Jolyon Palmer needs to step up and quickly. In the space of four race weekends, he has written off many front-wings, and not been able to show what he is capable of, after all, he is a GP2 champion. 

Jolyon Palmer needs to step up, and quickly, or risk being replaced by another driver. (Image Credit: Clive Mason/Getty Images)
Jolyon Palmer needs to step up, and quickly, or risk being replaced by another driver. (Image Credit: Clive Mason/Getty Images)

Yes, in Russia he had another disrupted weekend, with a chassis change, engine change and a crash in Q1 before being taken out in a racing incident with Romain Grosjean at Turn 2 on the opening lap, but that is no excuse. He must do better when on track. 

He made it into the Q3 shootout for the first time in Bahrain, but that is the single highlight in a season where he has struggled for pace against Hulkenberg and been made to look average at best.

One reason he needs to improve is that a Renault legend might choose to return to his old stomping ground...

Fernando Alonso

Too much has been written about Honda and so I will not add to it, however tempting, but instead I will focus on Fernando Alonso. 

If there is a image that will come to describe McLaren-Honda MK2, it will be Alonso walking away from the car after it broke down on the formation lap. Surely after that Alonso's tether must have snapped. 
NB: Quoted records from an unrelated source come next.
/-- SEG_INIT of a write (R319, R325). -/
def State.segInit (s : State) (m : DdpIn) (x : Msg) : State :=
  let k := x.session
  let total := u32 x.body 4
  let size := u16 x.body 8
  let win := min (u8 x.body 10) windowMax
  let refuse := fun (code : Nat) => s.sendIn k tyAbort 0 x.xid (abortBody (x.body.take 4) code)
  match s.transfer k m.port.val m.addr x.xid with
  | some t =>
    if t.write && t.initBody = x.body then s.sendIn k tySegAck ackGrant x.xid (segAckBody 0 t.window (List.replicate 16 0))
    else s.endTransfer t 0x05040001
  | none =>
    if u8 x.body 0 ≠ opWrite then refuse 0x05030001
    else if total = 0 || size = 0 || segMax m.port.val true < size || win = 0 then refuse 0x05040002
    else
      let reserve := if u16 x.body 2 = 0x2801 then up4k (win * size) else up4k total
      let n := s.transferRefused k reserve
      if n ≠ 0 then refuse n
      else
        let t : Transfer := { session := k, port := m.port.val, addr := m.addr, xid := x.xid, write := true, sub := u8 x.body 1
                              index := u16 x.body 2, total, segsize := size, window := win, initBody := x.body, held := [], data := []
                              next := 0, limit := win, granted := true, sent := 0, endSent := false, retries := 0, gapTimer := false, reserve }
        (s.modNet fun n => { n with transfers := n.transfers ++ [t] }).sendFor t tySegAck ackGrant (segAckBody 0 win (List.replicate 16 0))

def State.aboveLimit (s : State) : State := s.modNet fun n => { n with aboveLimit := satInc n.aboveLimit }

/-- A segment (R320, R321). -/
def State.segment (s : State) (t : Transfer) (segno : Nat) (data : Bytes) : State :=
  match resolveSeg t.next segno with
  | none => s.aboveLimit
  | some n =>
    if n < t.next then s
    else match t.heldAt n with
    | some b => if b = data then s else s.endTransfer t 0x05040006
    | none =>
      if t.limit ≤ n then s.aboveLimit
      else if t.count ≤ n || (n = t.count - 1 && t.rest < data.length) then s.endTransfer t 0x06070010
      else if n ≠ t.count - 1 && data.length ≠ t.segsize then s.endTransfer t 0x05040007
      else
        let t1 := { t with held := t.held ++ [(n, data)], retries := 0 }.settle
        if min t1.limit t1.count ≤ t1.next then s.sendAck t1
        else s.putTransfer { t1 with gapTimer := t1.gapTimer || t1.next < n }

def State.segData (s : State) (m : DdpIn) (x : Msg) : State :=
  match s.transfer x.session m.port.val m.addr x.xid with
  | some t => if t.write then s.segment t (u16 x.body 0) (x.body.drop 2) else s
  | none => s

/-- The whole value. -/
def Transfer.value (t : Transfer) : Bytes := (List.range t.count).flatMap fun n => (t.heldAt n).getD []

/-- An answer in a session, kept for a repetition (R317). -/
def State.answer (s : State) (k xid : Nat) (key : Bytes) (typ flags : Nat) (body : Bytes) : State :=
  (s.sendIn k typ flags xid body).remember k xid key [(typ, flags, body)]

/-- R317: the stored answer goes out again. -/
def State.sayAgain (s : State) (k xid : Nat) (y : Session) : State :=
  y.lastAnswer.foldl (fun st a => st.sendIn k a.1 a.2.1 xid a.2.2) s

/-- The key under which a segmented write is remembered: its SEG_END, then its SEG_INIT. -/
def segKey (x : Msg) (init : Bytes) : Bytes := p8 tySegEnd ++ x.body ++ init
He will do his home Spanish Grand Prix, before jetting off to Indy to do the 500, missing Monaco before supposedly returning for Canada in June. 

But just think, if he does well at Indy, maybe even win the second part of the 'Triple Crown' he craves (Monaco GP, Indy 500 and Le Mans) and follow in Graham Hill's pedals, will he want to come back to such incompetent machinery? 
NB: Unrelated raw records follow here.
-- ==== Sys2Proof/Machine/ResetCommands.lean ====
section
/-! DEFINITION. The commands of resets, start-up, watchdogs and clocks (chapters 16 and 17), and the power-up steps of the Registrar
that the cold path contains (R156). -/
namespace Sys2Proof.Machine

/-! ## Resets (R459, R471, R472) -/

def execPowerOnReset (burnt : List Word) (s : State) := done (s.hardReset rcPor burnt)
def execBrownOutVdd (burnt : List Word) (s : State) := done (s.hardReset rcBorVdd burnt)
def execBrownOutVddio (burnt : List Word) (s : State) := done (s.hardReset rcBorVddio burnt)
def execPorstPin (s : State) := done (s.softReset rcPin)

/-- PLL_CORE, PLL_CH or REF. -/
def execClockFailure (cause : Fin 3) (s : State) := done (s.softReset (rcPllCore + cause.val))

/-- The group's words as they read back (R426). -/
def execFuseWriteDone (a b c d : Word) (s : State) := done (s.fuseDone [a, b, c, d])

def execRomColdStart (c : ColdStart) (s : State) := done (s.romCold c)

/-! ## The Registrar's power-up steps (R156) -/

/-- Steps 1 to 5 of R156 and the epochs of R133; `torn` are the pages that fail their CRC in step 5. -/
def State.registrarSteps (s : State) (torn : List TornPage) : State :=
  let s1 := s.modPlc fun p => { p with
    wseq := p.wseqFloor, relocs := [], queued := [], refreshes := []
    registry := { p.registry with ckptRunning := false }
    extents := p.extents.map fun es => es.map Extent.unmove
    xepoch := p.xepoch.map (· + 1)
    discard := 0 }
  let s2 := s1.modPlc fun p => { p with
    shadows := p.shadows.filter fun x => x.committed || (if hh : x.host < 24 then s.syllabusTrial ⟨x.host, hh⟩ else false) }
  let s3 := forEach all24 (fun h st => st.setExtents h ((st.extents h).map fun x => { x with journal := st.wantsJournal x })) s2
  torn.foldl State.repairTorn s3

/-- The rest of the cold path follows the steps (R442, R87). -/
def State.registrarPowerUp (s : State) (torn : List TornPage) : State :=
  if s.plc.scanning && s.fwRuns then (s.registrarSteps torn).fwRise else s
def execRegistrarPowerUp (torn : List TornPage) (s : State) := done (s.registrarPowerUp torn)

/-- Step 6: SCANNING clears. -/
def State.scanComplete (s : State) : State :=
  if s.plc.scanning && s.fwRuns then ((s.modPlc fun p => { p with scanning := false }).checkSteady).selfTestAfterScan else s
def execScanComplete (s : State) := done s.scanComplete

/-! ## Warm restarts and watchdogs (R446, R447, R452 to R454) -/

/-- SYS_RESTART with its key and WARM; a second write is ignored while INROM = 1. -/
def State.restartWrite (s : State) (roll : Bool) : State := if s.sys.inRom then s else s.warmRestart kRequested roll
def execSysRestartWarm (roll : Bool) (s : State) := done (s.restartWrite roll)

/-- READY: services and sweep deadlines resume (R453). -/
def State.restartReady (s : State) : State :=
  if s.sys.inRom || !s.restarting then s
  else forEach all24 (fun h st => st.modImg h fun i => { i with deadlinePaused := false }) { s with restarting := false }
def execSysRestartReady (s : State) := done s.restartReady

/-- SYS_WDT: TIMEOUT_MS is taken while EN = 0, EN sets and KICK restarts the count. -/
def State.wdtWrite (s : State) (v : Word) : State :=
  let t := v.setWidth 16
  let s1 := if s.sys.wdtEn || t = 0 then s else s.modSys fun y => { y with wdtMs := t }
  s1.modSys fun y =>
    if (v.getLsbD 16 && !y.wdtEn) || v.getLsbD 17 then { y with wdtEn := y.wdtEn || v.getLsbD 16, wdtKicked := s.timeBase.toNat } else y

/-- A write with EN = 1. -/
def execWdtEnable (v : Word) (s : State) := done (s.wdtWrite (v ||| 0x10000))
def execWdtKick (s : State) := done (s.wdtWrite 0x20000)

def State.wdtExpiry (s : State) : State :=
  if s.sys.wdtEn && !s.sys.inRom && s.sys.wdtKicked + s.sys.wdtMs.toNat * 1000 ≤ s.timeBase.toNat then
    (s.raise 0x0B07 srcSYS (p8 2)).warmRestart kLiveness false
  else s
def execWdtExpiry (s : State) := done s.wdtExpiry

/-- The confirmation watchdog expires; during the ROM's run it waits for the hand-over (R454). -/
def State.cwdtExpiry (s : State) : State :=
  if !s.sys.inRom && s.sys.cwdt.elim false fun t => t ≤ s.timeBase.toNat then
    ((s.raise 0x0B07 srcSYS (p8 3)).modSys fun y => { y with cwdt := none }).warmRestart kConfirm false
  else s
def execCwdtExpiry (s : State) := done s.cwdtExpiry

/-- SYS_CWDT_OFF with its key disarms. -/
def State.cwdtOff (s : State) (v : Word) : State := if v = 0x434F4E46 then s.modSys fun y => { y with cwdt := none } else s
def execCwdtOff (v : Word) (s : State) := done (s.cwdtOff v)

/-! ## Recovery (R450) -/

def sysBase : Nat := 0x40000000
def execSysRload (m : Master) (v : Word) (s : State) := done (s.busWrite m (sysBase + 0x18) fun t => t.sysRload m (v.toNat % 2 ^ 24))

/-! ## Clocks (R459 to R461, R476) -/

/-- PLL_NET loses lock: every NETk domain stops. -/
def State.netPllLost (s : State) : State :=
  if !s.clk.netLock then s
  else
    let s1 := { s with clk := { s.clk with netLock := false, netLoss := s.clk.netLoss.inc } }
    (s1.modNet fun n => { n with ports := n.ports.map fun (p : NetPortState) => { p with stale := true } }).raise 0x0C02 srcFW
      (p8 0 ++ p32 s1.clk.netLoss.word.toNat)
def execPllNetLoss (s : State) := done s.netPllLost

/-- CLK_NETPLL.RELOCK restarts PLL_NET. -/
def State.netPllRelock (s : State) : State := { s with clk := { s.clk with netLock := false } }
def execClkNetpllRelock (s : State) := done s.netPllRelock

def State.netPllLocked (s : State) : State :=
  if s.clk.netLock || s.power = .p4 then s
  else ({ s with clk := { s.clk with netLock := true } }).raise 0x0C02 srcFW (p8 1 ++ p32 s.clk.netLoss.word.toNat)
def execPllNetRelocked (s : State) := done s.netPllLocked

/-- The crystal fails; P4 is barred until power-on. -/
def State.x32Fails (s : State) : State :=
  if s.clk.x32Fail || !s.clk.x32Ok then s
  else ({ s with clk := { s.clk with x32Fail := true, x32Ok := false } }).raise 0x0C05 srcFW []
def execX32Fail (s : State) := done s.x32Fails

/-- X32 edges first appear after power-on. -/
def execX32Ok (s : State) := done (if s.clk.x32Fail then s else { s with clk := { s.clk with x32Ok := true } })

/-- CLK_UTC_SET_HI: UTC takes both words at once. -/
def State.utcCommit (s : State) (v : Word) : State :=
  let x : DWord := v ++ s.clk.utcSetLo
  { s with utc := if x = BitVec.allOnes 64 then none else some x }
def execClkUtcSet (v : Word) (s : State) := done (s.utcCommit v)

/-- The firmware saves the floor every 60 s. -/
def execTimeBaseFloorSave (s : State) := done (if s.fwRuns then s.saveFloor else s)

end Sys2Proof.Machine
end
He could spend the rest of the season stateside, competing in IndyCar, before returning in 2018, not at McLaren, and who could blame him, but rocking up at Enstone for a third stint, and where he won his two World Championships, in 2005 and 2006.

If Fernando Alonso does quit McLaren, the only real place for him to go is Renault, where he won his two titles, over a decade ago. (Image Credit: Robert Cianfione/Getty Images)
If Fernando Alonso does quit McLaren, the only real place for him to go is Renault, where he won his two titles, over a decade ago. (Image Credit: Robert Cianfione/Getty Images)
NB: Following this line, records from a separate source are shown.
-- ==== Sys2Proof/Safety.lean ====
section
/-! DEFINITION. What counts as a safe state of the block, and the terms that statements about commands use: when a port takes a
frame, and which parts of the state a command leaves alone. -/
namespace Sys2Proof.Machine

/-- The sidebands of HCS agree (R503): egress only where the host runs, running only where it is powered and no power-down is pending. -/
def Hcs.ok (c : Hcs) : Prop := c.egr &&& ~~~c.run = 0 ∧ c.run &&& ~~~c.pwren = 0 ∧ c.run &&& c.pend = 0

/-- The three byte memories are in canonical form: internal SRAM and the NV store over 0x00, flash over 0xFF. -/
def State.memOk (s : State) : Prop := Mem.wf 0 s.sram = true ∧ Mem.wf 0 s.nv = true ∧ Mem.wf 0xFF s.plc.flash = true

/-- The invariant that every step keeps. -/
def State.Inv (s : State) : Prop := s.hcs.ok ∧ s.memOk

/-! ## Host frames -/

/-- The command of a host frame with a standard opcode, or of a mailbox frame: its frame, opcode and shape (R33). -/
def frameCmd (i : Instr) : Option (Frame × Nat × Nat) :=
  match i with
  | .read f => some (f, 0x03, 0x01)
  | .read4 f => some (f, 0x13, 0x02)
  | .fast f => some (f, 0x0B, 0x03)
  | .fast4 f => some (f, 0x0C, 0x04)
  | .dualIo f => some (f, 0xBC, 0x05)
  | .quadIo f => some (f, 0xEC, 0x06)
  | .octalIo f => some (f, 0xCC, 0x07)
  | .ddrRead f => some (f, 0xEE, 0x08)
  | .pp4 f => some (f, 0x12, 0x09)
  | .pp f => some (f, 0x02, 0x0A)
  | .se4k4 f => some (f, 0x21, 0x0B)
  | .se4k f => some (f, 0x20, 0x0C)
  | .be64k4 f => some (f, 0xDC, 0x0D)
  | .be64k f => some (f, 0xD8, 0x0E)
  | .eraseAll f => some (f, 0xC7, 0x0F)
  | .wren f => some (f, 0x06, 0x10)
  | .wrdi f => some (f, 0x04, 0x11)
  | .rdsr f => some (f, 0x05, 0x12)
  | .rdfsr f => some (f, 0x70, 0x13)
  | .clfsr f => some (f, 0x50, 0x14)
  | .wrsr f => some (f, 0x01, 0x15)
  | .wrmr f => some (f, 0x81, 0x16)
  | .rdmr f => some (f, 0x85, 0x17)
  | .en4b f => some (f, 0xB7, 0x18)
  | .ex4b f => some (f, 0xE9, 0x19)
  | .rdid f => some (f, 0x9F, 0x1A)
  | .rdsfdp f => some (f, 0x5A, 0x1B)
  | .rsten f => some (f, 0x66, 0x1C)
  | .rst f => some (f, 0x99, 0x1D)
  | .dp f => some (f, 0xB9, 0x1E)
  | .res f => some (f, 0xAB, 0x1F)
  | .mbw f => some (f, 0xE3, 0x20)
  | .mbr f => some (f, 0xE4, 0x21)
  | _ => none

/-- The port decodes frames, in no power state that a frame must end, with no frame in service and no Timetable waiting for it. -/
def State.portIdle (s : State) (h : Host24) : Prop :=
  s.decodes h = true ∧ s.power ≠ .p3 ∧ (s.port h).frame = none ∧ (s.ttOf h).pend = false

/-- An 8D frame carries the opcode and its inverse (R32). -/
def State.inverseOk (s : State) (f : Frame) (op : Nat) : Prop :=
  (s.port f.port).cmd = .d8 → f.inverse = ~~~(BitVec.ofNat 8 op)

/-- An idle port takes the frame as one of opcode `op` and shape `shape`, and the frame has all its clocks. -/
def State.takes (s : State) (f : Frame) (op shape : Nat) : Prop :=
  s.portIdle f.port ∧ (s.port f.port).armed = none ∧ f.ending = .whole ∧ s.inverseOk f op ∧
    shapeIn (s.portTt f.port) (s.port f.port).cmd op shape = true

/-- The port right after an idle port took a frame. -/
def State.fresh (s : State) (h : Host24) : Port := 
  { s.port h with out := [], rstEn := false, stale := false, epochShown := (s.port h).epochNews, epochNews := false }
Alonso and Renault seem to work. He destroyed bridges at Ferrari, so isn't going back there, Mercedes won't take him, he is not staying at McLaren, Red Bull prefer to promote from within, and so the only serious solution would be going back to Renault.

At some point, and with all due respect to Palmer, Renault must make a choice. Who do they want in the car for 2018? A two-time F1 world champion, who is still one of the best drivers in the world, or a driver who can't make the most of the decent equipment he has?

The switch may come even earlier than expected. If Alonso does quit McLaren mid-season, and doesn't want to do a full IndyCar season, and Palmer has not picked up by mid-season, the switch could come as early as the Belgian Grand Prix in August. 

Just imagine the scene in 2018...

Lewis Hamilton - Valtteri Bottas - Mercedes

Sebastian Vettel - Kimi Raikkonen (probably) - Ferrari

Daniel Ricciardo - Max Verstappen - Red Bull

Fernando Alonso - Nico Hulkenberg - Renault

Eight of the best F1 drivers of the time, in four different cars, three major manufacturers and one with enough power to be considered one, the battle could be immense. 

(But then knowing Alonso's luck, McLaren-Honda will get its act together and be the partnership to topple Mercedes.)